The developers who won the coveted Portal site in part because they said they had tenants committed for more than half of the office space have not secured any binding lease agreements for the project.

The District of Columbia urban renewal agency emphasized during its deliberations that it wanted the Portal development to get under way as quickly as possible and not sit idle as have other downtown urban renewal parcels. Banneker Associates, the winning team, told the agency they could start and finish the $335 million project faster than their four competitors because they already had tenants.

Attorney William L. Harris, a member of the Banneker team, said yesterday that team members had not been "precise" with the Redevelopment Land Agency board, "but it was not done as a deception.

"In some of the puffing material we may have said the space had been leased," he said.

In November, in an attempt to win community support, the Banneker group distributed a "Banneker Plaza project fact sheet" to Southwest residents which said "nearly one million square feet in the proposed project have been leased."

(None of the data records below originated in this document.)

-- ==== Sys2Proof/Decode.lean ====
section
/-! DEFINITION. Decoding and encoding (spec/30_encoding.md).

The decoder is the total two-level match of R104 on the 16-bit word; a word that matches no row is
rejected under the name of its family (R112). The encoder is written from the same table (R110).
Bytes are big-endian: the high byte first (20_memory R75, R76). -/

namespace Sys2Proof

/-! ### The fields of a word (30_encoding R101) -/

/-- F: bits 15 to 12. -/
def fieldF (w : Word) : Nibble := w.extractLsb' 12 4

/-- x: bits 11 to 8. -/
def fieldX (w : Word) : Reg := w.extractLsb' 8 4

/-- y: bits 7 to 4. -/
def fieldY (w : Word) : Reg := w.extractLsb' 4 4

/-- n: bits 3 to 0. -/
def fieldN (w : Word) : Nibble := w.extractLsb' 0 4

/-- kk: bits 7 to 0. -/
def fieldKk (w : Word) : Byte := w.extractLsb' 0 8

/-- nnn: bits 11 to 0. -/
def fieldNnn (w : Word) : Addr := w.extractLsb' 0 12

/-! ### The decoder -/

/-- Why bytes are no instruction: the family whose sub-discriminant is not in the table
(30_encoding R112), or fewer bytes than the one instruction length (R114). -/
inductive Reject where
  /-- Family 0 with nnn other than 0x0E0 and 0x0EE (R105). -/
  | family0
  /-- Family 8 with n in 8 to D or F (R106). -/
  | family8
  /-- Family E with kk other than 0x9E and 0xA1 (R107). -/
  | familyE
  /-- Family F with a low byte that R108 does not assign. -/
  | familyF
  /-- Fewer than two bytes: never met by a fetch, which always reads two (20_memory R76). -/
  | truncated
  deriving DecidableEq, Repr

/-- Family 0 selects on its low 12 bits (30_encoding R105). -/
def decodeFamily0 (w : Word) : Except Reject Instr :=
  match fieldNnn w with
  | 0x0E0#12 => .ok .cls
  | 0x0EE#12 => .ok .ret
  | _ => .error .family0

/-- Family 8 selects on its low nibble (30_encoding R106). -/
def decodeFamily8 (w : Word) : Except Reject Instr :=
  match fieldN w with
  | 0x0#4 => .ok (.ldReg (fieldX w) (fieldY w))
  | 0x1#4 => .ok (.orReg (fieldX w) (fieldY w))
  | 0x2#4 => .ok (.andReg (fieldX w) (fieldY w))
  | 0x3#4 => .ok (.xorReg (fieldX w) (fieldY w))
  | 0x4#4 => .ok (.addReg (fieldX w) (fieldY w))
  | 0x5#4 => .ok (.subReg (fieldX w) (fieldY w))
  | 0x6#4 => .ok (.shr (fieldX w) (fieldY w))
  | 0x7#4 => .ok (.subnReg (fieldX w) (fieldY w))
  | 0xE#4 => .ok (.shl (fieldX w) (fieldY w))
  | _ => .error .family8

/-- Family E selects on its low byte (30_encoding R107). -/
def decodeFamilyE (w : Word) : Except Reject Instr :=
  match fieldKk w with
  | 0x9E#8 => .ok (.skp (fieldX w))
  | 0xA1#8 => .ok (.sknp (fieldX w))
  | _ => .error .familyE

/-- Family F selects on its low byte, as R108 assigns them (30_encoding R108, D19). -/
def decodeFamilyF (w : Word) : Except Reject Instr :=
  match fieldKk w with
  | 0x07#8 => .ok (.ldVxDt (fieldX w))
  | 0x0A#8 => .ok (.ldVxK (fieldX w))
  | 0x15#8 => .ok (.ldDtVx (fieldX w))
  | 0x18#8 => .ok (.ldStVx (fieldX w))
  | 0x1E#8 => .ok (.addI (fieldX w))
  | 0x29#8 => .ok (.ldF (fieldX w))
  | 0x33#8 => .ok (.ldB (fieldX w))
  | 0x55#8 => .ok (.storeRegs (fieldX w))
  | 0x65#8 => .ok (.loadRegs (fieldX w))
  | _ => .error .familyF

/-- The decoder (30_encoding R104): total on the 65536 words. -/
def decodeWord (w : Word) : Except Reject Instr :=
  match fieldF w with
  | 0x0#4 => decodeFamily0 w
  | 0x1#4 => .ok (.jp (fieldNnn w))
  | 0x2#4 => .ok (.call (fieldNnn w))
  | 0x3#4 => .ok (.seImm (fieldX w) (fieldKk w))
  | 0x4#4 => .ok (.sneImm (fieldX w) (fieldKk w))
  | 0x5#4 => .ok (.seReg (fieldX w) (fieldY w) (fieldN w))
  | 0x6#4 => .ok (.ldImm (fieldX w) (fieldKk w))
  | 0x7#4 => .ok (.addImm (fieldX w) (fieldKk w))
  | 0x8#4 => decodeFamily8 w
  | 0x9#4 => .ok (.sneReg (fieldX w) (fieldY w) (fieldN w))
  | 0xA#4 => .ok (.ldI (fieldNnn w))
  | 0xB#4 => .ok (.callV0 (fieldNnn w))
  | 0xC#4 => .ok (.rnd (fieldX w) (fieldKk w))
  | 0xD#4 => .ok (.drw (fieldX w) (fieldY w) (fieldN w))
  | 0xE#4 => decodeFamilyE w
  | _ => decodeFamilyF w

/-- The word of two bytes in memory order, high byte first (00_scope R14, 20_memory R76). -/
def wordOfBytes (hi lo : Byte) : Word := hi ++ lo

/-- The high byte of a word: the byte at the lower address. -/
def highByte (w : Word) : Byte := w.extractLsb' 8 8

/-- The low byte of a word: the byte at the higher address. -/
def lowByte (w : Word) : Byte := w.extractLsb' 0 8

/-- Decoding any bytes: the first two are the instruction, the rest is handed back
(30_encoding R100, R114). -/
def decodeBytes : List Byte → Except Reject (Instr × List Byte)
  | hi :: lo :: rest => (decodeWord (wordOfBytes hi lo)).map fun i => (i, rest)
  | _ => .error .truncated

/-! ### The encoder -/

/-- A word of format F : nnn (30_encoding R101). -/
def packNnn (f : Nibble) (nnn : Addr) : Word := f ++ nnn

/-- A word of format F : x : kk (30_encoding R101). -/
def packXKk (f : Nibble) (x : Reg) (kk : Byte) : Word := packNnn f (x ++ kk)

/-- A word of format F : x : y : n (30_encoding R101). -/
def packXYN (f : Nibble) (x y : Reg) (n : Nibble) : Word := packXKk f x (y ++ n)

/-- The word of an instruction, from the opcode map (30_encoding R110). -/
def encode : Instr → Word
  | .cls => 0x00E0
  | .ret => 0x00EE
  | .jp nnn => packNnn 0x1 nnn
  | .call nnn => packNnn 0x2 nnn
  | .seImm x kk => packXKk 0x3 x kk
  | .sneImm x kk => packXKk 0x4 x kk
  | .seReg x y n => packXYN 0x5 x y n
  | .ldImm x kk => packXKk 0x6 x kk
  | .addImm x kk => packXKk 0x7 x kk
  | .ldReg x y => packXYN 0x8 x y 0x0
  | .orReg x y => packXYN 0x8 x y 0x1
  | .andReg x y => packXYN 0x8 x y 0x2
  | .xorReg x y => packXYN 0x8 x y 0x3
  | .addReg x y => packXYN 0x8 x y 0x4
  | .subReg x y => packXYN 0x8 x y 0x5
  | .shr x y => packXYN 0x8 x y 0x6
  | .subnReg x y => packXYN 0x8 x y 0x7
  | .shl x y => packXYN 0x8 x y 0xE
  | .sneReg x y n => packXYN 0x9 x y n
  | .ldI nnn => packNnn 0xA nnn
  | .callV0 nnn => packNnn 0xB nnn
  | .rnd x kk => packXKk 0xC x kk
  | .drw x y n => packXYN 0xD x y n
  | .skp x => packXKk 0xE x 0x9E
  | .sknp x => packXKk 0xE x 0xA1
  | .ldVxDt x => packXKk 0xF x 0x07
  | .ldVxK x => packXKk 0xF x 0x0A
  | .ldDtVx x => packXKk 0xF x 0x15
  | .ldStVx x => packXKk 0xF x 0x18
  | .addI x => packXKk 0xF x 0x1E
  | .ldF x => packXKk 0xF x 0x29
  | .ldB x => packXKk 0xF x 0x33
  | .storeRegs x => packXKk 0xF x 0x55
  | .loadRegs x => packXKk 0xF x 0x65

/-- The bytes of an instruction in memory order (20_memory R75). -/
def encodeBytes (i : Instr) : List Byte := [highByte (encode i), lowByte (encode i)]

/-! ### The opcode map as masks and matches (30_encoding R110) -/

/-- The (mask, match) row of the opcode map that an instruction belongs to (30_encoding R110). -/
def opcodeRow : Instr → Word × Word
  | .cls => (0xFFFF, 0x00E0)
  | .ret => (0xFFFF, 0x00EE)
  | .jp _ => (0xF000, 0x1000)
  | .call _ => (0xF000, 0x2000)
  | .seImm _ _ => (0xF000, 0x3000)
  | .sneImm _ _ => (0xF000, 0x4000)
  | .seReg _ _ _ => (0xF000, 0x5000)
  | .ldImm _ _ => (0xF000, 0x6000)
  | .addImm _ _ => (0xF000, 0x7000)
  | .ldReg _ _ => (0xF00F, 0x8000)
  | .orReg _ _ => (0xF00F, 0x8001)
  | .andReg _ _ => (0xF00F, 0x8002)
  | .xorReg _ _ => (0xF00F, 0x8003)
  | .addReg _ _ => (0xF00F, 0x8004)
  | .subReg _ _ => (0xF00F, 0x8005)
  | .shr _ _ => (0xF00F, 0x8006)
  | .subnReg _ _ => (0xF00F, 0x8007)
  | .shl _ _ => (0xF00F, 0x800E)
  | .sneReg _ _ _ => (0xF000, 0x9000)
  | .ldI _ => (0xF000, 0xA000)
  | .callV0 _ => (0xF000, 0xB000)
  | .rnd _ _ => (0xF000, 0xC000)
  | .drw _ _ _ => (0xF000, 0xD000)
  | .skp _ => (0xF0FF, 0xE09E)
  | .sknp _ => (0xF0FF, 0xE0A1)
  | .ldVxDt _ => (0xF0FF, 0xF007)
  | .ldVxK _ => (0xF0FF, 0xF00A)
  | .ldDtVx _ => (0xF0FF, 0xF015)
  | .ldStVx _ => (0xF0FF, 0xF018)
  | .addI _ => (0xF0FF, 0xF01E)
  | .ldF _ => (0xF0FF, 0xF029)
  | .ldB _ => (0xF0FF, 0xF033)
  | .storeRegs _ => (0xF0FF, 0xF055)
  | .loadRegs _ => (0xF0FF, 0xF065)

/-- The 34 rows of the opcode map, in its order (30_encoding R110): mask and match. -/
def opcodeRows : List (Word × Word) :=
  [(0xFFFF, 0x00E0), (0xFFFF, 0x00EE), (0xF000, 0x1000), (0xF000, 0x2000), (0xF000, 0x3000),
    (0xF000, 0x4000), (0xF000, 0x5000), (0xF000, 0x6000), (0xF000, 0x7000)] ++
  [(0xF00F, 0x8000), (0xF00F, 0x8001), (0xF00F, 0x8002), (0xF00F, 0x8003), (0xF00F, 0x8004),
    (0xF00F, 0x8005), (0xF00F, 0x8006), (0xF00F, 0x8007), (0xF00F, 0x800E)] ++
  [(0xF000, 0x9000), (0xF000, 0xA000), (0xF000, 0xB000), (0xF000, 0xC000), (0xF000, 0xD000)] ++
  [(0xF0FF, 0xE09E), (0xF0FF, 0xE0A1), (0xF0FF, 0xF007), (0xF0FF, 0xF00A), (0xF0FF, 0xF015),
    (0xF0FF, 0xF018), (0xF0FF, 0xF01E), (0xF0FF, 0xF029), (0xF0FF, 0xF033), (0xF0FF, 0xF055),
    (0xF0FF, 0xF065)]

/-- A word selects a row iff `(w AND mask) = match` (30_encoding R110). -/
def selectsRow (w : Word) (row : Word × Word) : Bool := (w &&& row.1) == row.2

/-! ### The host's question -/

/-- The bytes, in memory order, of an instruction whose bits are `w` numbered as the opcode table
numbers them: bit 0 is the least significant bit of the one 16-bit word. -/
def tableBytes (w : Nat) : List Byte :=
  [highByte (BitVec.ofNat 16 w), lowByte (BitVec.ofNat 16 w)]

/-- The instruction the decoder reads from a table word: laid out as the hardware stores it, high
byte first (20_memory R75), bits above `nbits` zero. -/
def decodeTableWord (nbits w : Nat) : Option Instr :=
  match decodeBytes (tableBytes (w % 2 ^ nbits)) with
  | .ok (i, _) => some i
  | .error _ => none

end Sys2Proof
end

In testimony before the RLA board in October developer Theodore R. Lerner, a leading member of the Banneker team, testified: "We have real and bona fide commitments" from the Urban Institute, COMSAT, the American Enterprise Institute and the American Association for the Advancement of Science "for approximately 1.3 million square feet of office space out of the projected 1.8 million square feet for the entire site."

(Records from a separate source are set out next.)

/-- Settles O30 by the rules of the two operations. -/
theorem popGivesBackWhatWasPushed : Obligations.PopGivesBackWhatWasPushed := by
  intro s v
  refine ⟨fun hfree => ?_, fun j hj => pop_top j.isLt hj, push_overflow v, pop_underflow⟩
  have hpush := push_ok v hfree
  refine ⟨_, hpush, rfl, fun j => ?_, pop_push hfree hpush⟩
  rw [Vector.getElem_set]
  simp only [eq_comm]

end Sys2Proof.Machine

/-! # Memory, the fetch, and who writes memory and the stack (20_memory)

The family `20_memory`: the checked accesses of the AddressSpace (O29), the fetch (O10), and the
instructions that write memory, the stack slots and sp (O27). -/

namespace Sys2Proof.Machine

/-! ### Accesses on either side of the bound (20_memory R72, R73) -/

/-- A read in range answers the byte there and changes nothing. -/
theorem memRead_of_lt {s : State} {a : Nat} (h : a < s.params.memSize) :
    memRead a s = (s.mem.get a, s) :=
  if_pos (inMemory_iff.2 h)

/-- A read out of range answers 0 and changes nothing but the sink. -/
theorem memRead_of_le {s : State} {a : Nat} (h : s.params.memSize ≤ a) :
    memRead a s = (0, s.report (.outOfBoundsRead a)) := by
  rw [memRead, not_inMemory_iff.2 h]
  rfl

/-- A write in range succeeds and changes nothing but memory. -/
theorem memWrite_of_lt {s : State} {a : Nat} (h : a < s.params.memSize) (v : Byte) :
    memWrite a v s = (true, { s with mem := s.mem.set a v }) :=
  if_pos (inMemory_iff.2 h)

/-- A write out of range fails and changes nothing but the sink. -/
theorem memWrite_of_le {s : State} {a : Nat} (h : s.params.memSize ≤ a) (v : Byte) :
    memWrite a v s = (false, s.report (.outOfBoundsWrite a v)) := by
  rw [memWrite, not_inMemory_iff.2 h]
  rfl

/-- The same memory and parameters read the same at every address. -/
theorem byteAt_congr {s t : State} (hm : t.mem = s.mem) (hp : t.params = s.params) (a : Nat) :
    t.byteAt a = s.byteAt a := by
  unfold State.byteAt State.inMemory
  rw [hm, hp]

/-! ### The fetch (20_memory R74, R76) -/

/-- A fetch wholly out of range reads 0x0000. -/
theorem fetch_word_of_le {s : State} (h : s.params.memSize ≤ s.pc.toNat) : (fetch s).1 = 0x0000 := by
  rw [fetch_eq, byteAt_of_le h, byteAt_of_le (Nat.le_succ_of_le h)]
  rfl

/-! ### Who writes memory and the stack (20_memory R71, 10_state R38) -/

/-- An instruction leaves memory, the stack slots and sp, or is one of their writers: Fx33 and Fx55
leave the stack and sp, RET leaves memory and the slots, a call leaves memory. -/
theorem exec_memoryAndStack_cases {i : Instr} {s t : State} (h : exec i s = .next t) :
    (t.mem = s.mem ∧ t.stack = s.stack ∧ t.sp = s.sp) ∨
    (((∃ x, i = .ldB x) ∨ ∃ x, i = .storeRegs x) ∧ t.stack = s.stack ∧ t.sp = s.sp) ∨
    (i = .ret ∧ t.mem = s.mem ∧ t.stack = s.stack) ∨
    (((∃ nnn, i = .call nnn) ∨ ∃ nnn, i = .callV0 nnn) ∧ t.mem = s.mem) := by
  cases i with
  | ldB x => cases h; rw [storeDigits_frame]; exact .inr (.inl ⟨.inl ⟨x, rfl⟩, rfl, rfl⟩)
  | storeRegs x => cases h; rw [storeBlock_frame]; exact .inr (.inl ⟨.inr ⟨x, rfl⟩, rfl, rfl⟩)
  | ret => rw [execRet_frame h]; exact .inr (.inr (.inl ⟨rfl, rfl, rfl⟩))
  | call nnn => cases h; rw [callTo_frame]; exact .inr (.inr (.inr ⟨.inl ⟨nnn, rfl⟩, rfl⟩))
  | callV0 nnn => cases h; rw [callTo_frame]; exact .inr (.inr (.inr ⟨.inr ⟨nnn, rfl⟩, rfl⟩))
  | drw x y n => rw [execDrw_frame h]; exact .inl ⟨rfl, rfl, rfl⟩
  | ldVxK x => rw [execLdVxK_frame h]; exact .inl ⟨rfl, rfl, rfl⟩
  | loadRegs x => cases h; rw [loadBlock_frame]; exact .inl ⟨rfl, rfl, rfl⟩
  | _ => cases h; exact .inl ⟨rfl, rfl, rfl⟩

/-! ### The obligations -/

/-- Settles O29: both accesses by their rules on either side of the bound, what is read after a write
by `memWrite_byteAt`. -/
theorem memoryReadsWhatWasWrittenWithinBounds :
    Obligations.MemoryReadsWhatWasWrittenWithinBounds := by
  intro s a v hm
  refine ⟨by rw [memRead_eq], fun hlt => ?_, fun hle => ?_⟩
  · refine ⟨by rw [memRead_of_lt hlt], by rw [memWrite_of_lt hlt], by rw [memWrite_of_lt hlt],
      fun b => ?_⟩
    simp only [memWrite_byteAt hm, inMemory_iff.2 hlt, and_true]
  · exact ⟨byteAt_of_le hle, by rw [memRead_of_le hle], memWrite_of_le hle v⟩

/-- Settles O10 by `fetch_eq`: the word is the two bytes, and the two reads' reports are those of the
fetch. -/
theorem fetchIsBigEndianAndBoundsChecked : Obligations.FetchIsBigEndianAndBoundsChecked := by
  intro s
  refine ⟨?_, ?_, fun hle => ⟨fetch_word_of_le hle, by decide⟩⟩
  · rw [fetch_eq, wordOfBytes_toNat]
  · rw [fetch_eq, fetchReports, List.append_assoc]

/-- Settles O27: what is left unchanged in each case of `exec_memoryAndStack_cases`, whose writers the
three premises exclude. -/
theorem memoryAndStackHaveTheirOnlyWriters : Obligations.MemoryAndStackHaveTheirOnlyWriters := by
  intro i s t h
  have hread : t.mem = s.mem → t.mem = s.mem ∧ ∀ a, t.byteAt a = s.byteAt a :=
    fun hm => ⟨hm, byteAt_congr hm (exec_sameScheduling h).1⟩
  rcases exec_memoryAndStack_cases h with ⟨hm, hstack, hsp⟩ | ⟨hwriter, hstack, hsp⟩ |
    ⟨hret, hm, hstack⟩ | ⟨hcall, hm⟩
  · exact ⟨fun _ _ => hread hm, fun _ _ => hstack, fun _ _ _ => hsp⟩
  · refine ⟨fun hldB hstore => ?_, fun _ _ => hstack, fun _ _ _ => hsp⟩
    rcases hwriter with ⟨x, hi⟩ | ⟨x, hi⟩
    · exact absurd hi (hldB x)
    · exact absurd hi (hstore x)
  · exact ⟨fun _ _ => hread hm, fun _ _ => hstack, fun _ _ hno => absurd hret hno⟩
  · have excluded : (∀ nnn, i ≠ .call nnn) → ¬ ∀ nnn, i ≠ .callV0 nnn := by
      intro hc hv
      rcases hcall with ⟨nnn, hi⟩ | ⟨nnn, hi⟩
      · exact hc nnn hi
      · exact hv nnn hi
    exact ⟨fun _ _ => hread hm, fun hc hv => absurd hv (excluded hc),
      fun hc hv => absurd hv (excluded hc)⟩

end Sys2Proof.Machine

/-! # The decoder, the encoder and the opcode map (30_encoding)

The family `30_encoding`: decoder and encoder are each other's inverse on the legal words (O2, O3), the
rows of the opcode map part those words among the instructions (O4), and words written out from the spec
(O1). -/

namespace Sys2Proof.Machine

/-! ### Decoding an encoded instruction (30_encoding R101, R104) -/

/-- The decoder reads back the fields that the encoder packed. -/
@[simp] theorem decodeWord_encode (i : Instr) : decodeWord (encode i) = .ok i := by
  cases i with
  | cls | ret => decide
  | ldReg | orReg | andReg | xorReg | addReg | subReg | shr | subnReg | shl =>
    simp [encode, decodeWord, decodeFamily8]
  | skp | sknp => simp [encode, decodeWord, decodeFamilyE]
  | ldVxDt | ldVxK | ldDtVx | ldStVx | addI | ldF | ldB | storeRegs | loadRegs =>
    simp [encode, decodeWord, decodeFamilyF]
  | _ => simp [encode, decodeWord]

/-- From its bytes an instruction is read back, and the bytes after it are handed back (20_memory R75). -/
theorem decodeBytes_encodeBytes (i : Instr) (rest : List Byte) :
    decodeBytes (encodeBytes i ++ rest) = .ok (i, rest) := by
  simp [encodeBytes, decodeBytes, wordOfBytes_bytes, Except.map]

/-! ### Encoding a decoded word (30_encoding R101) -/

/-- A word whose family is known is that family packed with the word's own low bits. -/
theorem packNnn_of_fields {w : Word} {f : Nibble} (hf : fieldF w = f) :
    packNnn f (fieldNnn w) = w := by
  rw [← hf, packNnn_fields]

theorem packXKk_of_fields {w : Word} {f : Nibble} {kk : Byte} (hf : fieldF w = f)
    (hkk : fieldKk w = kk) : packXKk f (fieldX w) kk = w := by
  rw [← hf, ← hkk, packXKk_fields]

theorem packXYN_of_fields {w : Word} {f n : Nibble} (hf : fieldF w = f) (hn : fieldN w = n) :
    packXYN f (fieldX w) (fieldY w) n = w := by
  rw [← hf, ← hn, packXYN_fields]

/-- Family 0 drops no bit: its two instructions fix all twelve low bits (30_encoding R105). -/
theorem encode_of_decodeFamily0 {w : Word} {i : Instr} (hf : fieldF w = 0x0)
    (h : decodeFamily0 w = .ok i) : encode i = w := by
  unfold decodeFamily0 at h
  split at h <;> cases h
  case h_1 hnnn | h_2 hnnn => rw [← packNnn_of_fields hf, hnnn]; rfl

/-- Family 8 drops no bit: each instruction holds x and y and fixes n (30_encoding R106). -/
theorem encode_of_decodeFamily8 {w : Word} {i : Instr} (hf : fieldF w = 0x8)
    (h : decodeFamily8 w = .ok i) : encode i = w := by
  unfold decodeFamily8 at h
  split at h <;> cases h
  all_goals exact packXYN_of_fields hf ‹_›

/-- Family E drops no bit: each instruction holds x and fixes kk (30_encoding R107). -/
theorem encode_of_decodeFamilyE {w : Word} {i : Instr} (hf : fieldF w = 0xE)
    (h : decodeFamilyE w = .ok i) : encode i = w := by
  unfold decodeFamilyE at h
  split at h <;> cases h
  all_goals exact packXKk_of_fields hf ‹_›

/-- Family F drops no bit: each instruction holds x and fixes kk (30_encoding R108). -/
theorem encode_of_decodeFamilyF {w : Word} {i : Instr} (hf : fieldF w = 0xF)
    (h : decodeFamilyF w = .ok i) : encode i = w := by
  unfold decodeFamilyF at h
  split at h <;> cases h
  all_goals exact packXKk_of_fields hf ‹_›

/-- The decoder drops no bit: a family with a sub-discriminant by its own lemma, any other because its
instruction holds every field below the family (30_encoding R109). -/
theorem encode_of_decodeWord {w : Word} {i : Instr} (h : decodeWord w = .ok i) : encode i = w := by
  unfold decodeWord at h
  split at h
  case h_1 hf => exact encode_of_decodeFamily0 hf h
  case h_9 hf => exact encode_of_decodeFamily8 hf h
  case h_15 hf => exact encode_of_decodeFamilyE hf h
  case h_16 => -- no other family is left
    refine encode_of_decodeFamilyF ?_ h
    simp only [imp_false] at *
    bv_omega
  case h_2 hf | h_3 hf | h_11 hf | h_12 hf => cases h; exact packNnn_of_fields hf
  case h_4 hf | h_5 hf | h_7 hf | h_8 hf | h_13 hf => cases h; exact packXKk_of_fields hf rfl
  case h_6 hf | h_10 hf | h_14 hf => cases h; exact packXYN_of_fields hf rfl

/-- The decoder is the encoder's partial inverse. -/
theorem decodeWord_eq_ok_iff {w : Word} {i : Instr} : decodeWord w = .ok i ↔ encode i = w :=
  ⟨encode_of_decodeWord, fun h => h ▸ decodeWord_encode i⟩

/-! ### The words of a row (30_encoding R110) -/

theorem and_of_selectsRow {w mask m : Word} (h : selectsRow w (mask, m) = true) : w &&& mask = m :=
  eq_of_beq h

/-- A field that the mask leaves whole is the row's own in every word that selects the row. -/
theorem fieldF_of_selectsRow {w mask m : Word} (h : selectsRow w (mask, m) = true)
    (hmask : fieldF mask = BitVec.allOnes 4) : fieldF w = fieldF m := by
  rw [← and_of_selectsRow h, fieldF_and, hmask, BitVec.and_allOnes]

theorem fieldN_of_selectsRow {w mask m : Word} (h : selectsRow w (mask, m) = true)
    (hmask : fieldN mask = BitVec.allOnes 4) : fieldN w = fieldN m := by
  rw [← and_of_selectsRow h, fieldN_and, hmask, BitVec.and_allOnes]

theorem fieldKk_of_selectsRow {w mask m : Word} (h : selectsRow w (mask, m) = true)
    (hmask : fieldKk mask = BitVec.allOnes 8) : fieldKk w = fieldKk m := by
  rw [← and_of_selectsRow h, fieldKk_and, hmask, BitVec.and_allOnes]

/-- The row whose mask is every bit is selected by its match alone. -/
theorem eq_of_selectsRow_allOnes {w m : Word} (h : selectsRow w (0xFFFF, m) = true) : m = w := by
  rw [← and_of_selectsRow h]
  exact BitVec.and_allOnes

Lerner's lawyer, Evan Novenstein, said yesterday that "commitments" mean "they want to pursue it with us."

The claim of committed tenants plus Banneker's apparent superior financial ability to buy the 10-acre site in six months were two major reasons cited by RLA board members in their selection of that team last week.

Yesterday two of the four board members who voted for the Banneker group said they understood at the time that the buildings had not actually been leased.

City housing director Robert L. Moore said the "lease commitments" played a major role in his decision because Banneker was the only group with "clear letters of intent" from prospective tenants "and that's the best you are going to get until they get the land."

Board member Stephen Klein said he did not believe Banneker had misrepresented its situation. "They were far more specific about their tenants" than other competitors, he said.

Nira Long and the Rev. Ernest Gibson, the other two board members who voted for Banneker, could not be reached for comment.

William Berman of COMSAT, the largest prospective Portal tenant, said yesterday, "We have a gentlemen's agreement that we would neogitate with them Banneker and that we want to occupy that site, but they can't go to court to sue us. We intend to go ahead and work out a deal."

Representatives from the other companies echoed Berman's enthusiasm for the Portal project. All said they intend to move ahead with plans to lease space there.

Several city real estate experts said the leases cannot be negotiated until the developers headed by Lerner and office and apartment builder Melvin Lenkin buy the site at the foot of the 14th Street bridge from the city, arrange their financing and nail down their construction costs. These three ingredients plus a margin for profits will determine how much the Banneker group will charge for the space at the seven office buildings it plans to build on the Portal tract.

Each of the four prospective tenants said that their lease agreements would probably be contingent on their receiving a share in the ownership of their buildings. Such ownership might diminish the holdings of the partners in the Banneker group, including the six minority partners who now own 43.5 percent of the project. That large share of minority ownership was another major selling point for some RLA board members.

During its deliberations, RLA repeatedly asked the Banneker group and the other teams to explain what would happen to the minority holdings if part of the ownership had to be given to a financing institution in exchange for financing.

The Banneker team said since much of the project had been leased a lender would not require part ownership.